By Pat Kelly - 04th Jun 2020

Well, it took long enough but finally, pharmacists have ‘arrived’ on the world stage. Never mind prescribing powers or the reversal of FEMPI — pharmacists in the NHS have been shot to stardom via their inclusion in the latest version of Top Trumps cards.

As one of the more interesting Covid-19 related press releases I’ve received over the past couple of months, this one gave me a wry smile. It states that this new edition “… lauds and applauds those key and essential workers who have saved Britain during the pandemic… from doctors and nurses, to less high-profile professions such as pest controllers, midwives and sea merchants. Politicians, who are depicted on the Top Trumps card by Boris Johnson, and journalists are included too.”

Please, don’t let the fact that they have included journalists and pest controllers deter you from basking in the glory. No doubt you have had to do some impromptu ‘pest control’ in the pharmacy yourself over the past weeks and months.

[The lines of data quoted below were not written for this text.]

-- ==== Sys2Proof/Laws/OnLease.lean ====
section
/-!
SUPPORT. That every operation of Machine/Lease.lean leads onward (Safety.lean).
-/
namespace Sys2Proof.Machine

set_option linter.unusedTactic false
set_option linter.unreachableTactic false

theorem State.writeProvenance_onward {o : State} {s : State} {c : Cmd} {addr : Nat} {nonce : Bytes} (h0 : Onward o s) : Onward o (State.writeProvenance s c addr nonce) := by
  unfold State.writeProvenance
  try dsimp only
  repeat' first
    | with_reducible assumption
    | with_reducible exact Onward.refl _
    | with_reducible apply State.drew_onward
    | with_reducible apply State.hostWrite_onward
    | with_reducible refine Onward.foldl _ (fun _ _ _ => ?_) _ _ ?_
    | with_reducible refine Onward.ite ?_ ?_
    | fail_if_no_progress (with_reducible apply Onward.same; iterate 11 (focus with_reducible rfl))
    | dsimp only
    | split

theorem onLease_onward {s : State} {n act : Nat} {f : Cmd → State} (hf : ∀ c, Onward s (f c)) : Ends s (onLease s n act f) := by
  unfold onLease
  exact onCommand_onward fun c => Onward.ite (hf c) (Onward.refl _)

theorem State.propose_onward {o : State} {s : State} {c : Cmd} {b : Bytes} (h0 : Onward o s) : Onward o (State.propose s c b) := by
  unfold State.propose
  try dsimp only
  repeat' first
    | with_reducible assumption
    | with_reducible exact Onward.refl _
    | with_reducible apply State.drew_onward
    | with_reducible apply State.setLease_onward
    | with_reducible apply State.writeProvenance_onward
    | with_reducible refine Onward.foldl _ (fun _ _ _ => ?_) _ _ ?_
    | with_reducible refine Onward.ite ?_ ?_
    | fail_if_no_progress (with_reducible apply Onward.same; iterate 11 (focus with_reducible rfl))
    | dsimp only
    | split

theorem execLeasePropose_onward {cmd : Nat} {host : HostAnswer} {s : State} : Ends s (execLeasePropose cmd host s) := by
  unfold execLeasePropose
  try dsimp only
  repeat' first
    | with_reducible assumption
    | with_reducible exact Onward.refl _
    | with_reducible apply Ends.onUnit
    | with_reducible apply Ends.whenDue
    | with_reducible apply Ends.next
    | with_reducible apply State.finish_onward
    | with_reducible apply State.propose_onward
    | with_reducible apply State.readFor_onward
    | with_reducible apply State.refuse_onward
    | with_reducible refine onLease_onward (fun _ => ?_)
    | with_reducible refine Onward.foldl _ (fun _ _ _ => ?_) _ _ ?_
    | with_reducible refine Onward.ite ?_ ?_
    | fail_if_no_progress (with_reducible apply Onward.same; iterate 11 (focus with_reducible rfl))
    | dsimp only
    | split

theorem State.takeShare_onward {o : State} {s : State} {a : Nat} {p : Nat} {share : Bytes} (h0 : Onward o s) : Onward o (State.takeShare s a p share) := by
  unfold State.takeShare
  try dsimp only
  repeat' first
    | with_reducible assumption
    | with_reducible exact Onward.refl _
    | with_reducible apply State.setLease_onward
    | with_reducible refine Onward.foldl _ (fun _ _ _ => ?_) _ _ ?_
    | with_reducible refine Onward.ite ?_ ?_
    | fail_if_no_progress (with_reducible apply Onward.same; iterate 11 (focus with_reducible rfl))
    | dsimp only
    | split

theorem execLeaseShare_onward {cmd : Nat} {host : Option Bytes} {s : State} : Ends s (execLeaseShare cmd host s) := by
  unfold execLeaseShare
  try dsimp only
  repeat' first
    | with_reducible assumption
    | with_reducible exact Onward.refl _
    | with_reducible apply Ends.onUnit
    | with_reducible apply Ends.whenDue
    | with_reducible apply Ends.next
    | with_reducible apply State.finish_onward
    | with_reducible apply State.readFor_onward
    | with_reducible apply State.refuse_onward
    | with_reducible apply State.takeShare_onward
    | with_reducible refine onLease_onward (fun _ => ?_)
    | with_reducible refine Onward.foldl _ (fun _ _ _ => ?_) _ _ ?_
    | with_reducible refine Onward.ite ?_ ?_
    | fail_if_no_progress (with_reducible apply Onward.same; iterate 11 (focus with_reducible rfl))
    | dsimp only
    | split

theorem execLeaseReport_onward {cmd : HostWrite} {s : State} : Ends s (execLeaseReport cmd s) := by
  unfold execLeaseReport
  try dsimp only
  repeat' first
    | with_reducible assumption
    | with_reducible exact Onward.refl _
    | with_reducible apply Ends.onUnit
    | with_reducible apply Ends.whenDue
    | with_reducible apply Ends.next
    | with_reducible apply State.finish_onward
    | with_reducible apply State.refuse_onward
    | with_reducible apply State.writeProvenance_onward
    | with_reducible refine onLease_onward (fun _ => ?_)
    | with_reducible refine Onward.foldl _ (fun _ _ _ => ?_) _ _ ?_
    | with_reducible refine Onward.ite ?_ ?_
    | fail_if_no_progress (with_reducible apply Onward.same; iterate 11 (focus with_reducible rfl))
    | dsimp only
    | split

theorem State.stopCores_onward {o : State} {s : State} {a : Nat} (h0 : Onward o s) : Onward o (State.stopCores s a) := by
  unfold State.stopCores
  try dsimp only
  repeat' first
    | with_reducible assumption
    | with_reducible exact Onward.refl _
    | with_reducible apply State.onCores_onward
    | with_reducible apply State.raiseEpoch_onward
    | with_reducible refine Onward.foldl _ (fun _ _ _ => ?_) _ _ ?_
    | with_reducible refine Onward.ite ?_ ?_
    | fail_if_no_progress (with_reducible apply Onward.same; iterate 11 (focus with_reducible rfl))
    | dsimp only
    | split

theorem State.dropWork_onward {o : State} {s : State} {a : Nat} (h0 : Onward o s) : Onward o (State.dropWork s a) := by
  unfold State.dropWork
  try dsimp only
  repeat' first
    | with_reducible assumption
    | with_reducible exact Onward.refl _
    | with_reducible apply State.dropChunks_onward
    | with_reducible apply State.dropRequests_onward
    | with_reducible apply State.dropSegments_onward
    | with_reducible refine Onward.foldl _ (fun _ _ _ => ?_) _ _ ?_
    | with_reducible refine Onward.ite ?_ ?_
    | fail_if_no_progress (with_reducible apply Onward.same; iterate 11 (focus with_reducible rfl))
    | dsimp only
    | split

theorem State.beginEnd_onward {o : State} {s : State} {a : Nat} {cmd : Nat} (h0 : Onward o s) : Onward o (State.beginEnd s a cmd) := by
  unfold State.beginEnd
  try dsimp only
  repeat' first
    | with_reducible assumption
    | with_reducible exact Onward.refl _
    | with_reducible apply State.discardCommands_onward
    | with_reducible apply State.dropWork_onward
    | with_reducible apply State.forgetLease_onward
    | with_reducible apply State.onCmd_onward
    | with_reducible apply State.setAtelier_onward
    | with_reducible apply State.setLease_onward
    | with_reducible apply State.settleDrain_onward
    | with_reducible apply State.stopCores_onward
    | with_reducible refine Onward.foldl _ (fun _ _ _ => ?_) _ _ ?_
    | with_reducible refine Onward.ite ?_ ?_
    | fail_if_no_progress (with_reducible apply Onward.same; iterate 11 (focus with_reducible rfl))
    | dsimp only
    | split

theorem execLeaseEnd_onward {cmd : Nat} {s : State} : Ends s (execLeaseEnd cmd s) := by
  unfold execLeaseEnd
  try dsimp only
  repeat' first
    | with_reducible assumption
    | with_reducible exact Onward.refl _
    | with_reducible apply Ends.onUnit
    | with_reducible apply Ends.whenDue
    | with_reducible apply Ends.next
    | with_reducible apply State.beginEnd_onward
    | with_reducible apply State.refuse_onward
    | with_reducible refine onCommand_onward (fun _ => ?_)
    | with_reducible refine Onward.foldl _ (fun _ _ _ => ?_) _ _ ?_
    | with_reducible refine Onward.ite ?_ ?_
    | fail_if_no_progress (with_reducible apply Onward.same; iterate 11 (focus with_reducible rfl))
    | dsimp only
    | split

theorem State.stripTags_onward {o : State} {s : State} {mine : Nat → Bool} (h0 : Onward o s) : Onward o (State.stripTags s mine) := by
  unfold State.stripTags
  try dsimp only
  repeat' first
    | with_reducible assumption
    | with_reducible exact Onward.refl _
    | with_reducible refine Onward.foldl _ (fun _ _ _ => ?_) _ _ ?_
    | with_reducible refine Onward.ite ?_ ?_
    | fail_if_no_progress (with_reducible apply Onward.same; iterate 11 (focus with_reducible rfl))
    | dsimp only
    | split

theorem State.boundDrain_onward {o : State} {s : State} {a : Nat} (h0 : Onward o s) : Onward o (State.boundDrain s a) := by
  unfold State.boundDrain
  try dsimp only
  repeat' first
    | with_reducible assumption
    | with_reducible exact Onward.refl _
    | with_reducible apply State.noteIn_onward
    | with_reducible apply State.settleDrain_onward
    | with_reducible apply State.stripTags_onward
    | with_reducible refine Onward.foldl _ (fun _ _ _ => ?_) _ _ ?_
    | with_reducible refine Onward.ite ?_ ?_
    | fail_if_no_progress (with_reducible apply Onward.same; iterate 11 (focus with_reducible rfl))
    | dsimp only
    | split

theorem execTagDrainBound_onward {atelier : Nat} {s : State} : Ends s (execTagDrainBound atelier s) := by
  unfold execTagDrainBound
  try dsimp only
  repeat' first
    | with_reducible assumption
    | with_reducible exact Onward.refl _
    | with_reducible apply Ends.onUnit
    | with_reducible apply Ends.whenDue
    | with_reducible apply Ends.next
    | with_reducible apply State.boundDrain_onward
    | with_reducible apply State.reach_onward
    | with_reducible refine Onward.foldl _ (fun _ _ _ => ?_) _ _ ?_
    | with_reducible refine Onward.ite ?_ ?_
    | fail_if_no_progress (with_reducible apply Onward.same; iterate 11 (focus with_reducible rfl))
    | dsimp only
    | split

end Sys2Proof.Machine
end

Binmen and binwomen are named as the most stylish of all the key and essential workers “because of their fluorescent and neon clothing, which is all the fashion rage at the moment”.

Politicians score 1/10 in the style section, while teachers don’t do much better, at 2/10. Religious and spiritual workers are cited as the ‘Oldest professions’. That’s debatable, but not a topic to be covered in a family-oriented magazine such as this one.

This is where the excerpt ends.